A = [1 3; 1 2; 1 -1; 2 1];
rank(A);
[U,S,V] = svd(A);
left_null_A = transpose(U);
rows = (rank(A) + 1): size(left_null_A,1);
left_null_A = left_null_A(rows,:)
(left_null_A(1,:) + left_null_A(2,:)) * A

% Right null:

B = transpose(A);
rank(B);
[U,S,V] = svd(B);
right_null_B = transpose(V);
rows = (rank(B) + 1): size(right_null_B,1);
right_null_B(rows,:)
right_null_B = transpose(right_null_B(rows,:))
B * (right_null_B(:,1) + right_null_B(:,2))
---

In Python:

Python:

# Left null:

import numpy as np

A = np.matrix([[1,3], [1,2], [1, -1], [2,1]])
rank = np.linalg.matrix_rank(A)
U, s, V = np.linalg.svd(A, full_matrices = True)
t_U_A = np.transpose(U)
nrow = t_U_A.shape[0]
left_null_A = t_U_A[rank:nrow,:]
left_null_A
np.dot((left_null_A[0,:] + left_null_A[0,:]), A)

# Right null:

B = np.transpose(A)
rank = np.linalg.matrix_rank(B)
U, s, V = np.linalg.svd(B, full_matrices = True)
t_V_B = np.transpose(V)
ncols = t_V_B.shape[1]
right_null_B = t_V_B[:,rank:ncols]
right_null_B
np.dot(B, (right_null_B[:,0] + right_null_B[:,1]))

Answer 3

For an $m \times n$ matrix, where $m >= n$, the "full" SVD is given by $$ A = U\Sigma V^t $$ where $U$ is an $m \times m$ matrix, $\Sigma$ is an $m \times n$ matrix and $V$ is an $n \times n$ matrix.
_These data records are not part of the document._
/-- The state right after a reset for a cause of LAST_RESET: what MRAM, the Ampoule and the outside keep (R325, R390,
R391). Scheduled clauses are lost and counted. -/
def restart (s : State) (cause : Nat) : State :=
  let lost := ((s.clauses.map (·.1)).filter fun c => s.rd (R.cs_CL_STATE c) == 2).length
  let r := State.reset
  let m := s.mode
  let n : State := { r with
    part := s.part
    regs := s.regs.filter fun e => keptOver e.1
    doms := s.doms.filter fun e => keptOver e.1
    mode := { r.mode with
      refclk := m.refclk, rstN := m.rstN, pgood := m.pgood, ages := m.ages, ageSlow := m.ageSlow, fwNext := m.fwNext
      throttle := m.ageSlow.foldl (fun t d => tabPut 0 d 1 t) [], jtag := m.jtag }
    mram := s.mram
    dram := { r.dram with chans := s.dram.chans.map fun e =>
      (e.1, { DramCh.init with softRows := e.2.softRows, hardRows := e.2.hardRows }) }
    amp := { s.amp with restarts := s.amp.restarts.map fun _ => 0 }
    out := s.out
    freeCount := s.freeCount
    pending := s.pending }
  let n := n.each s.amp.legal fun n c => n.wr (R.ch_LEGAL c) 1
  let n := if m.refclk then n else n.wrBit R.tm_STATE_FLAGS 2 true
  let n := n.wr R.th_THROTTLED (m.ageSlow.foldl (fun a d => putBit a d true) 0)
  ((n.wr R.mo_SCHED_LOST (s.rd R.mo_SCHED_LOST)).count R.mo_SCHED_LOST lost).wr R.cb_LAST_RESET cause

/-- Boot begins once the main-clock PLL has REFCLK (R323, R389): the time counter runs, PGOOD is high, and with RST_N high
the start is counted. -/
def beginBoot (s : State) : State :=
  if !s.mode.refclk then s
  else
    let s := s.putMode { s.mode with pgood := true }
    if !s.mode.rstN || s.time.running then s
    else ((s.putTime { s.time with running := true }).putMode { s.mode with startEdge := s.time.edge }).putMram
      { s.mram with starts := s.mram.starts + 1 }

/-- The Ampoule's power has failed: it comes back in fault no longer, sealed if it holds a key (R370). -/
def ampPowerLoss (s : State) : State :=
  if !s.part.amp then s
  else
    let s := s.putAmp { s.amp with held := false, outageFrom := none }
    (s.wr R.am_AMP_STATE (if s.ampSealed then 3 else 1)).ampRestarts 1

/-- The newest valid copy of the configuration (R324). -/
def newestCopy (s : State) : Option Copy :=
  let a := s.mram.copyA
  let b := s.mram.copyB
  if a.valid && (!b.valid || b.seq < a.seq) then some a else if b.valid then some b else none

/-- The configuration of a copy is in force, but for what the Ampoule keeps itself. -/
def loadCopy (s : State) (c : Copy) : State :=
  let s := s.each (c.regs.filter fun e => !ampGroup e.1.grp) fun s e => s.wr e.1 e.2
  let s := s.each (c.doms.filter fun e => !ampGroup e.1.grp) fun s e => s.wrDom e.1 e.2
  s.wr R.mo_CONFIG_SEQ c.seq

/-- Die links, lanes and DRAM start as the configuration says (Table 13-3 step 4, R117, R247, R248, R386). -/
def coldHardware (s : State) : State :=
  let s := s.putMode { s.mode with trainDue := s.time.edge }
  let s := s.each (List.range s.part.fronts) fun s i =>
    if s.rd (R.di_DIE_POWER i) == 1 then s.trainLink (i + 1) else s.wr (R.di_DIE_STATE i) 0
  let act := s.rd R.fw_FW_ACTIVE
  let s := s.putDram { s.dram with
    chSet := s.rd R.ds_CH_SET, masks := s.maskEntries, rate := s.rd R.ds_DATA_RATE
    config := Config.bootDram act (s.rd (if act == 0 then R.fw_FW_VERSION_A else R.fw_FW_VERSION_B)) }
  let s := s.each (List.range s.part.drams) fun s c =>
    let x := s.dramCh c
    (s.setDramCh c { x with softRows := [], hardRows := x.hardRows ++ x.softRows }).wr (R.dc_CH_STATE c) 1
  let s := s.each ((List.range 18).filter fun l => s.part.laneFitted l && s.rd (R.ln_MODE l) != 0) fun s l =>
    effectLane (s.wr (R.ln_MODE l) 0) s l
  s.each (List.range 2) settleBundle

end State
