/-! ### Queues (chapter 8) -/

/-- FRAME_ENQUEUE (R210): A producer writes the last cell of a frame into a queue, drawing cells from reserve, pool or
spill form. -/
def execFrameEnqueue (q ftype src : Nat) (payload : List Byte) (ref : Option Nat) (s : State) : Res :=
  .next (frameEnqueue q ftype src payload ref s)

/-- SPILL_HEAD_REFILL (R216): When a spilled queue's head falls to 8 cells, cells return from the spill region in
order. -/
def execSpillHeadRefill (q : Nat) (s : State) : Res :=
  .next (spillHeadRefill q s)

/-- FRAME_IN (R227): A FRAME_IN domain is checked and queued as a tenant frame, or refused. -/
def execFrameIn (h : Hdr) (q clause : Nat) (octets : List Byte) (s : State) : Res :=
  .next (s.serve h (.blockWrite (s.indexOf .queue q) 0x14 clause 0 octets false))

/-- FRAME_POP (R221): A write of the head frame's FSEQ to FRAME_POP removes it, and any other value is refused. -/
def execFramePop (h : Hdr) (q clause : Nat) (value : List Byte) (s : State) : Res :=
  .next (s.serve h (.write (s.indexOf .queue q) 0x13 clause value))

/-- HW_CONSUMER_START (R222): A hardware consumer starts on a frame once CT_CELLS of its cells, or the whole frame,
are present. -/
def execHwConsumerStart (q : Nat) (check : CellCheck) (s : State) : Res :=
  .next (hwConsumerStart q check s)

/-! ### Frit (chapter 9) -/

/-- FRIT_BLOCK_DONE (R239): A stream context ends a coded block after BLOCK_N samples or a boundary, and queues it as
a frame of FTYPE 0x5. -/
def execFritBlockDone (c : Nat) (s : State) : Res :=
  .next (fritBlockDone c s)

/-- FRIT_BLOCK_MAXAGE (R237): A Frit block whose age reaches BLOCK_MAXAGE is ended and coded. -/
def execFritBlockMaxage (c : Nat) (s : State) : Res :=
  .next (fritBlockMaxage c s)

/-- FLUSH (R237): A write of 1 to FLUSH ends the context's open block. -/
def execFlush (h : Hdr) (c clause : Nat) (value : List Byte) (s : State) : Res :=
  .next (s.serve h (.write (s.indexOf .fritCtx c) 0x0B clause value))

/-- SUBMIT (R241): A write of 1 to SUBMIT queues a Frit job, or is refused while the slot is queued or running. -/
def execSubmit (h : Hdr) (j clause : Nat) (value : List Byte) (s : State) : Res :=
  .next (s.serve h (.write (s.indexOf .fritJob j) 0x07 clause value))

/-- FRIT_JOB_START (R241): A queued job starts when its context is free and engine time remains. -/
def execFritJobStart (j : Nat) (s : State) : Res :=
  .next (fritJobStart j s)

/-- FRIT_JOB_BLOCK (R242): A job writes one whole coded block, stopping or failing when output space runs out,
stopping at a freeze, or finishing. -/
def execFritJobBlock (j : Nat) (s : State) : Res :=
  .next (fritJobBlock j s)

/-- CONTINUE (R242): A write of 1 to CONTINUE resumes a job stopped for output space or a freeze. -/
def execContinue (h : Hdr) (j clause : Nat) (value : List Byte) (s : State) : Res :=
  .next (s.serve h (.write (s.indexOf .fritJob j) 0x08 clause value))

/-! ### DRAM (chapter 10) -/

/-- DRAM_REQUEST (R254): A DRAM request enters its channel's read or write queue, or is held at the fabric, in a
bucket or through self-refresh exit. -/
def execDramRequest (ch port : Nat) (write : Bool) (addr : Nat) (data : List Byte) (tenant : Nat) (reserved : Bool)
    (s : State) : Res :=
  .next (dramRequest ch port write addr data tenant reserved s)

/-- URGENCY_LEVEL_CHANGE (R255): A client port's oldest request crosses 50, 75 or 100 % of LAT_TARGET and its urgency
level rises. -/
def execUrgencyLevelChange (port ageNs : Nat) (s : State) : Res :=
  .next (urgencyLevelChange port ageNs s)

/-- DRAM_ACCESS_COMPLETE (R261): A DRAM burst completes, with its data word checked and corrected, or an uncorrectable
error found. -/
def execDramAccessComplete (ch : Nat) (isWrite : Bool) (check : WordCheck) (syndrome : Nat) (s : State) : Res :=
  .next (dramAccessComplete ch isWrite check syndrome s)

/-- WRITE_CRC_ERROR (R262): A device reporting a write CRC error has the write repeated, and a fourth failure freezes
the controllers. -/
def execWriteCrcError (ch : Nat) (s : State) : Res :=
  .next (writeCrcError ch s)

/-- REFRESH_DUE (R256): A bank index owing a same-bank refresh is refreshed, forcibly once its deadline passes. -/
def execRefreshDue (ch bankIndex : Nat) (idle : Bool) (s : State) : Res :=
  .next (refreshDue ch bankIndex idle s)

/-- PATROL_SCRUB (R262): The patrol scrub reads each burst once per SCRUB_PERIOD and writes back corrected ones. -/
def execPatrolScrub (ch addr : Nat) (check : WordCheck) (syndrome : Nat) (s : State) : Res :=
  .next (patrolScrub ch addr check syndrome s)

/-- ODECC_HOURLY (R261): Every hour, the DDR5 on-die ECC counts are read into ODECC_COUNT. -/
def execOdeccHourly (ch count : Nat) (s : State) : Res :=
  .next (odeccHourly ch count s)

/-- SELF_REFRESH_IDLE (R260): A channel with SR_AUTO true and no request for SR_IDLE µs enters self-refresh. -/
def execSelfRefreshIdle (ch : Nat) (s : State) : Res :=
  .next (selfRefreshIdle ch s)

/-- DIAG_READ (R267): A write of 1 to DIAG_READ reads the burst at DIAG_ADDR without correction into DIAG_DATA while
frozen. -/
def execDiagRead (h : Hdr) (clause : Nat) (value : List Byte) (s : State) : Res :=
  .next (s.serve h (.write (s.indexOf .freeze 0) 0x0F clause value))

/-- RELEASE_RESUME (R268): RELEASE 1 ends a freeze, answers the failed request as uncorrectable and marks its
allocation not intact. -/
def execReleaseResume (h : Hdr) (clause : Nat) (s : State) : Res :=
  .next (s.serve h (.write (s.indexOf .freeze 0) 0x11 clause [1#8]))

/-- RELEASE_DISCARD (R268): RELEASE 2 ends a freeze, discards queued writes, marks their allocations not intact and
retrains the channels. -/
def execReleaseDiscard (h : Hdr) (clause : Nat) (s : State) : Res :=
  .next (s.serve h (.write (s.indexOf .freeze 0) 0x11 clause [2#8]))

/-- DRAM_TRAINING_DONE (R248): Training of a DRAM channel ends in service at some rate, or out of service with 0x7102.
-/
def execDramTrainingDone (ch : Nat) (passed : Bool) (pprLeft : Nat) (s : State) : Res :=
  .next (dramTrainingDone ch passed pprLeft s)
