/-- R312, R313, R314, R324: CLAUSE-COMMIT with WHEN 0 tests every staged write, and on success all of them take
effect, the locks are released and the configuration is written to MRAM; with a WHEN to come the clause waits for it,
and at that instant it takes effect. CLAUSE-ABANDON discards it, and at the end of its lease an open clause is rolled
back. A chain clause begins phase 1. (The frames are for a clause that stages LOCK_WINDOW with no other clause waiting
for an entry.) That CLAUSE-ABANDON counts no rollback is the model's choice (log entry 44). -/
def Obligations.ClauseCommits : Prop :=
  (∀ (s : State) (h : Hdr) (c v : Nat), OwnerAsks s h 0x07 → 1 ≤ c → c ≤ 64 → s.rd (R.cs_CL_STATE c) = 1 →
    s.rd (R.cs_CL_SESSION c) = h.session → s.rd (R.cs_CL_TENANT c) = 0 →
    s.clause c = { Clause.init with locks := [R.tm_LOCK_WINDOW], staged := [(R.tm_LOCK_WINDOW, .num v)] } →
    s.mode.base = .acquire → (∀ k ∈ State.clauseIds, (s.clause k).waitItems = []) → s.fenced R.tm_LOCK_WINDOW = false →
    (s.touch h.session).testCommit 0 [(R.tm_LOCK_WINDOW, .num v)] = 0 →
    ∃ t, exec (.clauseCommit h c) s = .next t ∧ t.rd R.tm_LOCK_WINDOW = v ∧ t.rd (R.cs_CL_STATE c) = 0
      ∧ t.rd (R.cs_LOCKS c) = 0 ∧ t.clause c = Clause.init ∧ t.rd R.mo_CONFIG_SEQ = s.configSeq + 1
      ∧ t.out.getLast? = some (done h 0x07 (natLE 12 s.now96 ++ natLE 1 0))) ∧
  (∀ (s : State) (h : Hdr) (c v : Nat) (r : Reg), OwnerAsks s h 0x07 → 1 ≤ c → c ≤ 64 → s.rd (R.cs_CL_STATE c) = 1 →
    s.rd (R.cs_CL_SESSION c) = h.session → s.clause c = { Clause.init with locks := [r], staged := [(r, .num v)] } →
    s.fenced r = true →
    ∃ t, exec (.clauseCommit h c) s = .next t ∧ Refused s t h 0x07 0x3005) ∧
  (∀ (s : State) (h : Hdr) (c : Nat), OwnerAsks s h 0x07 → 1 ≤ c → c ≤ 64 → s.rd (R.cs_CL_STATE c) = 0 →
    (s.clause c).chain = none →
    ∃ t, exec (.clauseCommit h c) s = .next t
      ∧ Refused s t h 0x07 (if (s.clause c).rolledBack = true then 0x5124 else 0x3121)) ∧
  (∀ (s : State) (h : Hdr) (c whn : Nat), OwnerAsks s h 0x07 → 1 ≤ c → c ≤ 64 → s.rd (R.cs_CL_STATE c) = 1 →
    s.rd (R.cs_CL_SESSION c) = h.session → (s.clause c).lease = 0 → (s.clause c).chain = none → whn ≠ 0 →
    t64Past whn s.time.ticks = false → (s.touch h.session).testClause c = 0 →
    ∃ t, exec (.clauseCommitAt h c whn) s = .next t
      ∧ AnsweredWith s t h 0x07 [(R.cs_CL_STATE c, 2), (R.cs_WHEN c, whn)] []
          (natLE 12 (t96OfTicks ((s.time.ticks : Int) + t64Diff whn s.time.ticks).toNat) ++ natLE 1 0)
      ∧ Keeps s t [.regs, .sessions, .out]) ∧
  (∀ (s : State) (c v : Nat), 1 ≤ c → c ≤ 64 → s.rd (R.cs_CL_STATE c) = 2 → t64Past (s.rd (R.cs_WHEN c)) s.time.ticks = true →
    s.clause c = { Clause.init with locks := [R.tm_LOCK_WINDOW], staged := [(R.tm_LOCK_WINDOW, .num v)] } →
    (∀ k ∈ State.clauseIds, (s.clause k).waitItems = []) → s.mode.base = .acquire → s.held = [] →
    ∃ t, exec (.scheduledClauseInstant c) s = .next t ∧ t.rd R.tm_LOCK_WINDOW = v ∧ t.rd (R.cs_CL_STATE c) = 0
      ∧ t.clause c = Clause.init ∧ t.rd R.mo_CONFIG_SEQ = s.configSeq + 1) ∧
  (∀ (s : State) (c : Nat), s.rd (R.cs_CL_STATE c) ≠ 2 → exec (.scheduledClauseInstant c) s = .next s) ∧
  (∀ (s : State) (h : Hdr) (c : Nat), OwnerAsks s h 0x08 → 1 ≤ c → c ≤ 64 → s.rd (R.cs_CL_STATE c) = 1 ∨ s.rd (R.cs_CL_STATE c) = 2 →
    s.rd (R.cs_CL_SESSION c) = h.session → (s.clause c).chain = none → (∀ k ∈ State.clauseIds, (s.clause k).waitItems = []) →
    ∃ t, exec (.clauseAbandon h c) s = .next t
      ∧ Served s t h 0x08 [(R.cs_CL_STATE c, 0), (R.cs_CL_TENANT c, 0xFFFF), (R.cs_CL_SESSION c, 0xFFFF), (R.cs_LOCKS c, 0),
          (R.cs_WHEN c, 0), (R.cs_CL_RETRIES c, 0)] []
      ∧ t.clause c = Clause.init ∧ (∀ k, k ≠ c → t.clause k = s.clause k) ∧ Keeps s t [.regs, .sessions, .clauses, .out]) ∧
  (∀ (s : State) (c : Nat), 1 ≤ c → c ≤ 64 → s.rd (R.cs_CL_STATE c) = 1 → (s.clause c).chain = none → (s.clause c).lease ≠ 0 →
    ticksOfT96 (s.rd (R.cs_LEASE_END c)) ≤ s.time.ticks → (∀ k ∈ State.clauseIds, (s.clause k).waitItems = []) → s.held = [] →
    ∃ t, exec (.clauseLeaseExpiry c) s = .next t
      ∧ Sets s t [(R.cs_CL_STATE c, 0), (R.cs_CL_TENANT c, 0xFFFF), (R.cs_CL_SESSION c, 0xFFFF), (R.cs_LOCKS c, 0),
          (R.cs_WHEN c, 0), (R.cs_CL_RETRIES c, 0), (R.cs_ROLLBACKS c, s.counted (R.cs_ROLLBACKS c) 1)]
      ∧ t.clause c = { Clause.init with rolledBack := true } ∧ (∀ k, k ≠ c → t.clause k = s.clause k)
      ∧ Keeps s t [.regs, .clauses]) ∧
  (∀ (s : State) (c : Nat), s.time.ticks < ticksOfT96 (s.rd (R.cs_LEASE_END c)) → exec (.clauseLeaseExpiry c) s = .next s) ∧
  (∀ (s u : State) (h : Hdr) (c : Nat) (ws : Writes), OwnerAsks s h 0x07 → 1 ≤ c → c ≤ 64 → s.rd (R.cs_CL_STATE c) = 1 →
    s.rd (R.cs_CL_SESSION c) = h.session → u = (s.touch h.session).renewLease h.session c →
    (s.clause c).chain = none → ws = u.stagedInOrder c → ws ≠ [] → (∀ e ∈ ws, isAction e.1 = false) → u.placeCode ws = 0 →
    u.testCommit (s.rd (R.cs_CL_TENANT c)) ws = 0 →
    exec (.clauseCommit h c) s = .next (((u.applyWrites (s.rd (R.cs_CL_TENANT c)) ws none none).commitIfOutside.endClause
      c false).answered s h 0x07 [(0, false, commitBody s.now96 0)])) ∧
  (∀ (s u t : State) (h : Hdr) (c : Nat), OwnerAsks s h 0x07 → 1 ≤ c → c ≤ 64 → s.rd (R.cs_CL_STATE c) = 1 →
    s.rd (R.cs_CL_SESSION c) = h.session → u = (s.touch h.session).renewLease h.session c →
    (s.clause c).chain = none → u.commitWrites h.session (s.rd (R.cs_CL_TENANT c)) (u.stagedInOrder c) none = (0, t) →
    exec (.clauseCommit h c) s = .next ((t.commitIfOutside.endClause c false).answered s h 0x07
      [(0, false, commitBody s.now96 0)])) ∧
  (∀ (s u t : State) (h : Hdr) (c whn : Nat), OwnerAsks s h 0x07 → 1 ≤ c → c ≤ 64 → s.rd (R.cs_CL_STATE c) = 1 →
    s.rd (R.cs_CL_SESSION c) = h.session → u = (s.touch h.session).renewLease h.session c →
    (s.clause c).chain = none → whn ≠ 0 → t64Past whn s.time.ticks = true →
    u.commitWrites h.session (s.rd (R.cs_CL_TENANT c)) (u.stagedInOrder c)
      (some ((s.now : Int) + t64Diff whn s.now).toNat) = (0, t) →
    exec (.clauseCommitAt h c whn) s = .next ((t.commitIfOutside.endClause c false).answered s h 0x07
      [(0, false, commitBody s.now96 0)])) ∧
  (∀ (s u : State) (h : Hdr) (c whn : Nat), OwnerAsks s h 0x07 → 1 ≤ c → c ≤ 64 → s.rd (R.cs_CL_STATE c) = 1 →
    s.rd (R.cs_CL_SESSION c) = h.session → u = (s.touch h.session).renewLease h.session c →
    (s.clause c).chain = none → whn ≠ 0 → t64Past whn s.time.ticks = false → u.testClause c = 0 →
    exec (.clauseCommitAt h c whn) s = .next (((u.wr (R.cs_CL_STATE c) 2).wr (R.cs_WHEN c) whn).answered s h 0x07
      [(0, false, commitBody (t96OfTicks ((s.now : Int) + t64Diff whn s.now).toNat) 0)])) ∧
  (∀ (s u v : State) (h : Hdr) (c whn : Nat) (k : Chain), OwnerAsks s h 0x07 → 1 ≤ c → c ≤ 64 → s.rd (R.cs_CL_STATE c) = 1 →
    s.rd (R.cs_CL_SESSION c) = h.session → u = (s.touch h.session).renewLease h.session c →
    (s.clause c).chain = some k → whn ≠ 0 → 250000000 * ticksPerNs ≤ t64Diff whn s.now →
    v = u.setClause c { u.clause c with chain := some { k with
      whn := whn, pendTag := h.tag, pendRemote := none, since := s.time.edge } } →
    (s.clause c).locks = [] ∨ v.testClause c = 0 → (k.members.filter fun m => m.1 != s.ownAddr) ≠ [] →
    exec (.clauseCommitAt h c whn) s = .next (((((v.wr (R.cs_CL_STATE c) 4).wr (R.cs_WHEN c) whn).setMember c s.ownAddr
      .admitted).each (k.members.filter fun m => m.1 != s.ownAddr) fun s m => s.emit (.chain m.1 c .testAll)).afterJump s.now)) ∧
  (∀ (s u v : State) (h : Hdr) (c whn : Nat) (k : Chain), OwnerAsks s h 0x07 → 1 ≤ c → c ≤ 64 → s.rd (R.cs_CL_STATE c) = 1 →
    s.rd (R.cs_CL_SESSION c) = h.session → u = (s.touch h.session).renewLease h.session c →
    (s.clause c).chain = some k → whn ≠ 0 → 250000000 * ticksPerNs ≤ t64Diff whn s.now →
    v = u.setClause c { u.clause c with chain := some { k with
      whn := whn, pendTag := h.tag, pendRemote := none, since := s.time.edge } } →
    (s.clause c).locks ≠ [] → v.testClause c ≠ 0 →
    exec (.clauseCommitAt h c whn) s = .next ((((v.countRefusal (v.testClause c)).abandonMembers c).endClause c false).answered s h
      0x07 [(v.testClause c, false, commitBody 0 s.ownAddr)])) ∧
  (∀ (s : State) (c : Nat), s.rd (R.cs_CL_STATE c) = 2 → t64Past (s.rd (R.cs_WHEN c)) s.time.ticks = true →
    exec (.scheduledClauseInstant c) s = .next (((s.runScheduled c).afterJump s.now).thenHeld s)) ∧
  (∀ (s : State) (h : Hdr) (c : Nat), OwnerAsks s h 0x08 → 1 ≤ c → c ≤ 64 → 1 ≤ s.rd (R.cs_CL_STATE c) → s.rd (R.cs_CL_STATE c) ≤ 4 →
    s.rd (R.cs_CL_SESSION c) = h.session →
    exec (.clauseAbandon h c) s = .next (((s.touch h.session).withdraw c 0x3124).answered s h 0x08 (answer 0))) ∧
  (∀ (s : State) (c : Nat), s.rd (R.cs_CL_STATE c) = 1 ∨ ((s.rd (R.cs_CL_STATE c) = 3 ∨ s.rd (R.cs_CL_STATE c) = 4) ∧ s.coordinates c = true) →
    (s.clause c).lease ≠ 0 → ticksOfT96 (s.rd (R.cs_LEASE_END c)) ≤ s.time.ticks →
    exec (.clauseLeaseExpiry c) s = .next ((s.rollBack c 0x5124).thenHeld s))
You have calculated the "economical" version of the SVD where $U$ is an $m \times n$ and $S$ is $n \times n$. Thus, you have missed the information about the left null space given by the "full" matrix $U$. The full SVD is given by $$ U = \left[ \begin{array}{cc} -0.7304 & -0.2743 & -0.1764 & -0.6001 \\ -0.5238 & -0.0319 & 0.7303 & 0.4373\\ 0.0960 & 0.6954 & 0.4363 & -0.5629 \\ -0.4277 & 0.6635 & -0.4951 & 0.3629 \end{array} \right], $$

$$ \Sigma = \left[ \begin{array}{cc} 4.2674 & 0 \\ 0 & 1.9465 \\ 0 & 0 \\ 0 & 0 \end{array} \right], $$

$$ V = \left[ \begin{array}{cc} -0.4719 & 0.8817 \\ -0.8817 & -0.4719 \end{array} \right]. $$ If you need the null spaces then you should use the "full" SVD. However, most problems do not require the "full" SVD.